Tcp short connection TIME_WAIT problem solution Daquan

TCP connection is the most basic concept in network programming. Based on different usage scenarios, we generally distinguish between "long connection" and "short connection".
The advantages and disadvantages of long and short connections are not detailed here, and interested students go directly to google Query, this article mainly focuses on how to solve the TIME_WAIT problem of tcp short connections.


The biggest advantage of short connections is convenience, especially for scripting languages. Since the process of scripting languages ​​ends after execution, short connections are basically used.
But the biggest disadvantage of short connection is that it will occupy a lot of system resources, such as: local port, socket handle.
The reason for this problem is actually very simple: the tcp protocol layer does not have the concept of long and short connections, so regardless of whether it is a long connection or a short connection, the process and processing of connection establishment -> data transmission -> connection closing are the same.

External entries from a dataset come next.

/-! ### 64-bit operands (47_fpu_move_branch.md R501) -/

/-- An instruction with 64-bit operands does what it does behind the test of all of them. -/
theorem exec_whenPairs (i : Instr) (s : State) (h : fpPairOperands i ≠ []) :
    ∃ act, exec i s = s.whenPairs (fpPairOperands i) act := by
  cases i with
  | dmfc1 | dmtc1 | ldc1 | sdc1 | movD | movPs => exact ⟨_, rfl⟩
  | addD | subD | mulD | divD | sqrtD | absD | negD | maddD | msubD | nmaddD | nmsubD => exact ⟨_, rfl⟩
  | addPs | subPs | mulPs | absPs | negPs | maddPs | msubPs | nmaddPs | nmsubPs => exact ⟨_, rfl⟩
  | roundLS | roundLD | truncLS | truncLD | ceilLS | ceilLD | floorLS | floorLD | cvtLS | cvtLD => exact ⟨_, rfl⟩
  | roundWD | truncWD | ceilWD | floorWD | cvtWD | cvtSD | cvtSL | cvtDS | cvtDW | cvtDL => exact ⟨_, rfl⟩
  | cFD | cUnD | cEqD | cUeqD | cOltD | cUltD | cOleD | cUleD | cSfD | cNgleD | cSeqD | cNglD | cLtD | cNgeD | cLeD | cNgtD =>
    exact ⟨_, rfl⟩
  | cFPs | cUnPs | cEqPs | cUeqPs | cOltPs | cUltPs | cOlePs | cUlePs | cSfPs | cNglePs | cSeqPs | cNglPs | cLtPs | cNgePs
  | cLePs | cNgtPs => exact ⟨_, rfl⟩
  | _ => exact absurd rfl h

/-- With FR = 0 an odd 64-bit operand is refused (10_state.md R92). -/
theorem whenPairs_odd {s : State} {names : List RegNum} {n : RegNum} (act : Out) (hfr : s.cp0.status.fr = false)
    (hu : s.cp1Usable = true) (hn : n ∈ names) (hodd : n.getLsbD 0 = true) : s.whenPairs names act = .refused .oddFpRegister := by
  have hnot : s.evenFprs names = false := by
    rw [State.evenFprs, hfr, Bool.false_or, List.all_eq_false]
    exact ⟨n, hn, by simp [hodd]⟩
  rw [State.whenPairs, whenCp1_usable s _ hu, hnot]
  rfl

/-- Settles O46: the two views of a pair are its halves, and every instruction with 64-bit operands is behind the test of them. -/
theorem fpRegisterPairs : Obligations.FpRegisterPairs := by
  unfold Obligations.FpRegisterPairs
  intro s n v hfr hu
  refine ⟨fun heven => ⟨fprD_pair hfr heven, ?odd, ?even⟩, fun i hi hodd => ?refused⟩
  case odd => rw [setFprW_odd hfr heven, setFprD_fprD_self]
  case even => rw [setFprW_even hfr heven, setFprD_fprD_self]
  case refused =>
    obtain ⟨act, hexec⟩ := exec_whenPairs i s (List.ne_nil_of_mem hi)
    rw [hexec]
    exact whenPairs_odd act hfr hu hi hodd

/-! ### Moves -/

theorem fpMoveResults : Claim.FpMoveResults := by
  unfold Claim.FpMoveResults
  intro s rt fs fd hl hu
  have hmtc1 : exec (.mtc1 rt fs) s = (s.setFprW fs (BitVec.ofNat 32 (s.gpr rt).toNat)).advance := by
    rw [← low32_eq_ofNat]
    exact whenCp1_usable s _ hu
  have hmfc1 : exec (.mfc1 rt fs) s = s.writeGpr rt ((s.fprW fs).signExtend 64) := whenCp1_usable s _ hu
  have hmovS : exec (.movS fd fs) s = (s.setFprW fd (s.fprW fs)).advance := whenCp1_usable s _ hu
  rw [hmtc1, hmfc1, hmovS]
  refine ⟨writeGpr_result s rt _ hl, setFprW_completes s fs _ hl, setFprW_completes s fd _ hl, fun he => ?doubles, fun he => ?copies⟩
  case doubles =>
    have hdmfc1 : exec (.dmfc1 rt fs) s = s.writeGpr rt (s.fprD fs) := whenPairs_usable s _ _ hu he
    have hdmtc1 : exec (.dmtc1 rt fs) s = (s.setFprD fs (s.gpr rt)).advance := whenPairs_usable s _ _ hu he
    rw [hdmfc1, hdmtc1]
    exact ⟨writeGpr_result s rt _ hl, setFprD_completes s fs _ hl⟩
  case copies =>
    have hmov : ∀ i ∈ [Instr.movD fd fs, .movPs fd fs], exec i s = (s.setFprD fd (s.fprD fs)).advance := by
      simp only [List.forall_mem_cons]
      exact ⟨whenPairs_usable s _ _ hu he, whenPairs_usable s _ _ hu he, List.forall_mem_nil _⟩
    intro i hi
    rw [hmov i hi]
    exact setFprD_completes s fd _ hl

/-! ### Loads and stores -/

section
variable {s : State} (ft base : RegNum) (offset : BitVec 16) (hu : s.cp1Usable = true)
include hu

/-- LWC1 by the datum that its access answers. -/
theorem lwc1_completes {d : Word} {w : Word32} (hl : s.leavesSegment = false) (hw : d.setWidth 32 = w)
    (h : s.loadVirt (s.address base offset) 4 = .ok d s) :
    ∃ t, exec (.lwc1 ft offset base) s = .next t ∧ Advanced s t ∧ t.fprW ft = w ∧ t.fcsr = s.fcsr ∧ OnlyFprW s t ft := by
  have hlow : low32 d = w := by rw [low32_eq_ofNat, BitVec.ofNat_toNat, hw]
  have hexec : exec (.lwc1 ft offset base) s = (s.setFprW ft (low32 d)).advance :=
    (whenCp1_usable s _ hu).trans (by rw [h]; rfl)
  rw [hexec, hlow]
  exact setFprW_completes s ft w hl

/-- LDC1 by the datum that its access answers. -/
theorem ldc1_completes {d : Word} (hl : s.leavesSegment = false) (he : s.evenFprs [ft] = true)
    (h : s.loadVirt (s.address base offset) 8 = .ok d s) :
    ∃ t, exec (.ldc1 ft offset base) s = .next t ∧ Advanced s t ∧ t.fprD ft = d ∧ t.fcsr = s.fcsr ∧ OnlyFprD s t ft := by
  have hexec : exec (.ldc1 ft offset base) s = (s.setFprD ft d).advance :=
    (whenPairs_usable s _ _ hu he).trans (by rw [h]; rfl)
  rw [hexec]
  exact setFprD_completes s ft d hl

theorem exec_swc1_usable :
    exec (.swc1 ft offset base) s = s.storeFrom (s.address base offset) 4 4 ((s.fprW ft).setWidth 64) :=
  whenCp1_usable s _ hu

theorem exec_sdc1_usable (he : s.evenFprs [ft] = true) :
    exec (.sdc1 ft offset base) s = s.storeFrom (s.address base offset) 8 8 (s.fprD ft) :=
  whenPairs_usable s _ _ hu he

end

theorem fpLoadStoreResults : Claim.FpLoadStoreResults := by
  unfold Claim.FpLoadStoreResults
  intro s ft base offset pa hl hu va
  refine ⟨fun h => ?lwc1, fun he h => ldc1_completes ft base offset hu hl he (loadVirt_uncached s va 8 pa h),
    fun h => exec_swc1_usable ft base offset hu ▸ storeFrom_storeResult _ (by decide) hl h,
    fun he h => exec_sdc1_usable ft base offset hu he ▸ storeFrom_storeResult _ (by decide) hl h⟩
  case lwc1 =>
    refine lwc1_completes ft base offset hu hl ?_ (loadVirt_uncached s va 4 pa h)
    rw [ramDatum_word, BitVec.setWidth_setWidth_of_le _ (by decide), BitVec.setWidth_eq]

theorem fpCachedLoadStoreResults : Claim.FpCachedLoadStoreResults := by
  unfold Claim.FpCachedLoadStoreResults
  intro s ft base offset pa k hl hu va
  exact ⟨fun h => lwc1_completes ft base offset hu hl rfl (loadVirt_cached s va 4 pa k h),
    fun he h => ldc1_completes ft base offset hu hl he (loadVirt_cached s va 8 pa k h),
    fun h => exec_swc1_usable ft base offset hu ▸ storeFrom_lineStoreResult _ hl h,
    fun he h => exec_sdc1_usable ft base offset hu he ▸ storeFrom_lineStoreResult _ hl h⟩

/-- Settles O48: a move, or a load by the datum of its access, writes one view of one register; a store is the shared form. -/
theorem fpMovesLoadsAndStores : Obligations.FpMovesLoadsAndStores := ⟨fpMoveResults, fpLoadStoreResults, fpCachedLoadStoreResults⟩

end Machine
end Sys2Proof
end

section
/-! PROOF. The 48 compares (O49). Each is one of three forms with the number of its condition; all three end as an FPU operation does,
with a Cause that is V or nothing and with a change of FCR31 alone. -/

namespace Sys2Proof
namespace Machine

/-! ### The end of an FPU operation (48_fpu_arith.md R553 steps 5 and 6) -/

theorem fpFinish_traps {s : State} {cause : BitVec 6} (done : State → State) (h : s.fcsr.traps cause = true) :
    FpTraps s (s.fpFinish cause done) cause := if_pos h

/-- An operation that does not trap and whose result goes to FCR31. -/
theorem fpFinish_fcsr {s : State} {cause : BitVec 6} (result : Fcsr → Fcsr) (hl : s.leavesSegment = false)
    (h : s.fcsr.traps cause = false) :
    ∃ t, s.fpFinish cause (fun t => { t with fcsr := result t.fcsr }) = .next t ∧ Advanced s t ∧ OnlyFcsr s t ∧
      t.fcsr = result { s.fcsr with cause := cause, flags := s.fcsr.flags ||| cause.extractLsb' 0 5 } := by
  have hfinish : s.fpFinish cause (fun t => { t with fcsr := result t.fcsr }) =
      ({ s.recordFp cause with fcsr := result (s.recordFp cause).fcsr } : State).advance :=
    if_neg (Bool.eq_false_iff.mp h)
  obtain ⟨hnext, hadvanced⟩ :=
    advance_of_same s { s.recordFp cause with fcsr := result (s.recordFp cause).fcsr } rfl rfl hl
  exact ⟨_, hfinish.trans hnext, hadvanced, ⟨fun _ => rfl, fun _ => rfl, fun _ => rfl, rfl⟩, rfl⟩

/-! ### The Cause of a compare -/

/-- A compare traps where it is invalid and Enable V is 1. -/
theorem traps_compareCause (f : Fcsr) (invalid : Bool) : f.traps (compareCause invalid) = (invalid && f.enables.getLsbD 4) := by
  have hv : ∀ e : BitVec 5, (causeV.extractLsb' 0 5 &&& e != 0) = e.getLsbD 4 := by decide
  have hnone : ∀ e : BitVec 5, ((0 : BitVec 6).extractLsb' 0 5 &&& e != 0) = false := by decide
  cases invalid with
  | true => exact hv f.enables
  | false => exact hnone f.enables

/-- What a compare leaves in FCR31 where it does not trap, but for the condition bits. -/
def Fcsr.afterCompare (f : Fcsr) (invalid : Bool) : Fcsr :=
  { f with cause := compareCause invalid, flags := f.flags ||| (compareCause invalid).extractLsb' 0 5 }

theorem afterCompare_valid (f : Fcsr) : f.afterCompare false = { f with cause := 0 } := by
  have hflags : f.flags ||| (compareCause false).extractLsb' 0 5 = f.flags := BitVec.or_zero
  rw [Fcsr.afterCompare, hflags]
  rfl

theorem afterCompare_invalid (f : Fcsr) : f.afterCompare true = { f with cause := 0b010000, flags := f.flags ||| 0b10000 } := rfl

/-- The end of a compare: FCR31 alone is changed, or the trap. -/
theorem fpFinish_compare (s : State) (invalid : Bool) (result : Fcsr → Fcsr) (hl : s.leavesSegment = false) :
    (invalid = false ∨ s.fcsr.enables.getLsbD 4 = false →
      ∃ t, s.fpFinish (compareCause invalid) (fun t => { t with fcsr := result t.fcsr }) = .next t ∧ Advanced s t ∧ OnlyFcsr s t ∧
        t.fcsr = result (s.fcsr.afterCompare invalid)) ∧
    (invalid = true → s.fcsr.enables.getLsbD 4 = true →
      FpTraps s (s.fpFinish (compareCause invalid) (fun t => { t with fcsr := result t.fcsr })) 0b010000) := by
  constructor
  · intro h
    refine fpFinish_fcsr result hl ?_
    rw [traps_compareCause, Bool.and_eq_false_iff]
    exact h
  · rintro rfl henabled
    exact fpFinish_traps _ ((traps_compareCause s.fcsr true).trans henabled)

/-! ### Compares of singles and doubles -/

/-- What a compare of single or double values does, by what it finds. -/
theorem compareInto_results (s : State) (c : FpCompare) (hl : s.leavesSegment = false) :
    (c.invalid = false → ∃ t, s.compareInto c = .next t ∧ Advanced s t ∧ OnlyFcsr s t ∧
      t.fcsr = { s.fcsr with cause := 0, cc0 := c.result }) ∧
    (c.invalid = true → s.fcsr.enables.getLsbD 4 = false → ∃ t, s.compareInto c = .next t ∧ Advanced s t ∧ OnlyFcsr s t ∧
      t.fcsr = { s.fcsr with cause := 0b010000, flags := s.fcsr.flags ||| 0b10000, cc0 := c.result }) ∧
    (c.invalid = true → s.fcsr.enables.getLsbD 4 = true → FpTraps s (s.compareInto c) 0b010000) := by
  obtain ⟨hcompletes, htraps⟩ := fpFinish_compare s c.invalid (fun f => { f with cc0 := c.result }) hl
  refine ⟨fun hvalid => ?valid, fun hinvalid henable => ?invalid, htraps⟩
  case valid =>
    have hends := hcompletes (.inl hvalid)
    rw [hvalid, afterCompare_valid] at hends
    rw [State.compareInto, hvalid]
    exact hends
  case invalid =>
    have hends := hcompletes (.inr henable)
    rw [hinvalid, afterCompare_invalid] at hends
    rw [State.compareInto, hinvalid]
    exact hends

theorem compareSingleResults : Claim.CompareSingleResults := by
  unfold Claim.CompareSingleResults
  intro s fs ft hl hu p hp
  have hform : exec p.2 s = s.compareS p.1 fs ft := by
    fin_cases hp <;> rfl
  rw [hform, State.compareS, whenCp1_usable s _ hu]
  exact compareInto_results s _ hl

theorem compareDoubleResults : Claim.CompareDoubleResults := by
  unfold Claim.CompareDoubleResults
  intro s fs ft hl hu he p hp
  have hform : exec p.2 s = s.compareD p.1 fs ft := by
    fin_cases hp <;> rfl
  rw [hform, State.compareD, whenPairs_usable s _ _ hu he]
  exact compareInto_results s _ hl

/-! ### Compares of paired singles (47_fpu_move_branch.md R546) -/

theorem lowerSingle_eq (v : Word) : lowerSingle v = (lowerHalf v).toNat := by rw [lowerSingle, low32_eq_ofNat, lowerHalf]

theorem upperSingle_eq (v : Word) : upperSingle v = (upperHalf v).toNat := by
  rw [upperSingle, upperHalf, BitVec.extractLsb'_toNat, BitVec.toNat_ofNat, Nat.shiftRight_eq_div_pow]

/-- The condition bits that a compare of pairs sets in FCR31. -/
def Fcsr.withPairConditions (f : Fcsr) (low high : FpCompare) : Fcsr :=
  { f with cc0 := low.result, cc := f.cc.extractLsb' 1 6 ++ bit high.result }

/-- CC1 is set, and the other bits above CC0 are as before. -/
theorem withPairConditions_cc (f : Fcsr) (low high : FpCompare) :
    (f.withPairConditions low high).cc.getLsbD 0 = high.result ∧
      ∀ i, 0 < i → (f.withPairConditions low high).cc.getLsbD i = f.cc.getLsbD i := by
  have hcc : (f.withPairConditions low high).cc = f.cc.extractLsb' 1 6 ++ bit high.result := rfl
  rw [hcc]
  refine ⟨by rw [BitVec.getLsbD_append, if_pos Nat.one_pos, bit, BitVec.getLsbD_ofBool]; simp, fun i hi => ?_⟩
  rw [BitVec.getLsbD_append, if_neg (by omega), BitVec.getLsbD_extractLsb', show 1 + (i - 1) = i by omega]
  by_cases hin : i < 7
  · simp [show i - 1 < 6 by omega]
  · simp [BitVec.getLsbD_of_ge f.cc i (by omega)]

/-- A compare of pairs after its operand checks. -/
def State.comparePairInto (s : State) (low high : FpCompare) : Out :=
  s.fpFinish (compareCause (low.invalid || high.invalid)) fun t => { t with fcsr := t.fcsr.withPairConditions low high }

theorem comparePs_usable {s : State} (cond : BitVec 4) {fs ft : RegNum} (hu : s.cp1Usable = true) (he : s.evenFprs [fs, ft] = true) :
    s.comparePs cond fs ft =
      s.comparePairInto (FpFormat.single.compare cond (lowerHalf (s.fprD fs)).toNat (lowerHalf (s.fprD ft)).toNat)
        (FpFormat.single.compare cond (upperHalf (s.fprD fs)).toNat (upperHalf (s.fprD ft)).toNat) := by
  simp only [← lowerSingle_eq, ← upperSingle_eq]
  exact whenPairs_usable s _ _ hu he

After the normal TCP client connection is closed, it will enter a TIME_WAIT state. The duration is generally 1 to 4 minutes. For scenarios where the number of connections is not high, 1 to 4 minutes is actually not long, and it will not affect the system. However ,
if a large number of short connections are made in a short period of time (for example, within 1s), there may be such a situation: the socket ports and handles of the operating system where the client is located are exhausted, and the system cannot initiate new connections!


For example: Assuming that 1000 short connections are established per second (it is very common in web scenarios, such as accessing memcached for each request), assuming that the TIME_WAIT time is 1 minute, 6W short connections need to be established in 1 minute ,
since the TIME_WAIT time is 1 minute, these short connections are in the TIME_WAIT state for 1 minute and will not be released, and the default local port range configuration of Linux is: net.ipv4.ip_local_port_range = 32768 61000 is
less than 3W, so this situation A new request cannot be established because there is no local port.


This problem can be solved by:
1) It can be changed to a long connection, but the cost is high. Too many long connections will cause server performance problems, and scripting languages ​​such as PHP need to use software such as proxy to achieve long connections;
2) Modify ipv4.ip_local_port_range, increase Available port range, but can only alleviate the problem, not solve the problem fundamentally;
3) Set the SO_LINGER option of socket in the client program;
4) Turn on the tcp_tw_recycle and tcp_timestamps options on the
client machine; 5) Turn on the tcp_tw_reuse and tcp_timestamps options on the client machine;
6 ) The client machine sets tcp_max_tw_buckets to a small value;


in the process of solving the short connection problem of php connecting to Memcached, we mainly verified 3) 4) 5) 6) several methods, using basic function verification and code verification , there is no performance stress test verification,
so you need to pay attention to observe the business operation in actual application, and if you find packet loss, disconnection, failure to connect, etc., you need to pay attention to whether it is caused by these options .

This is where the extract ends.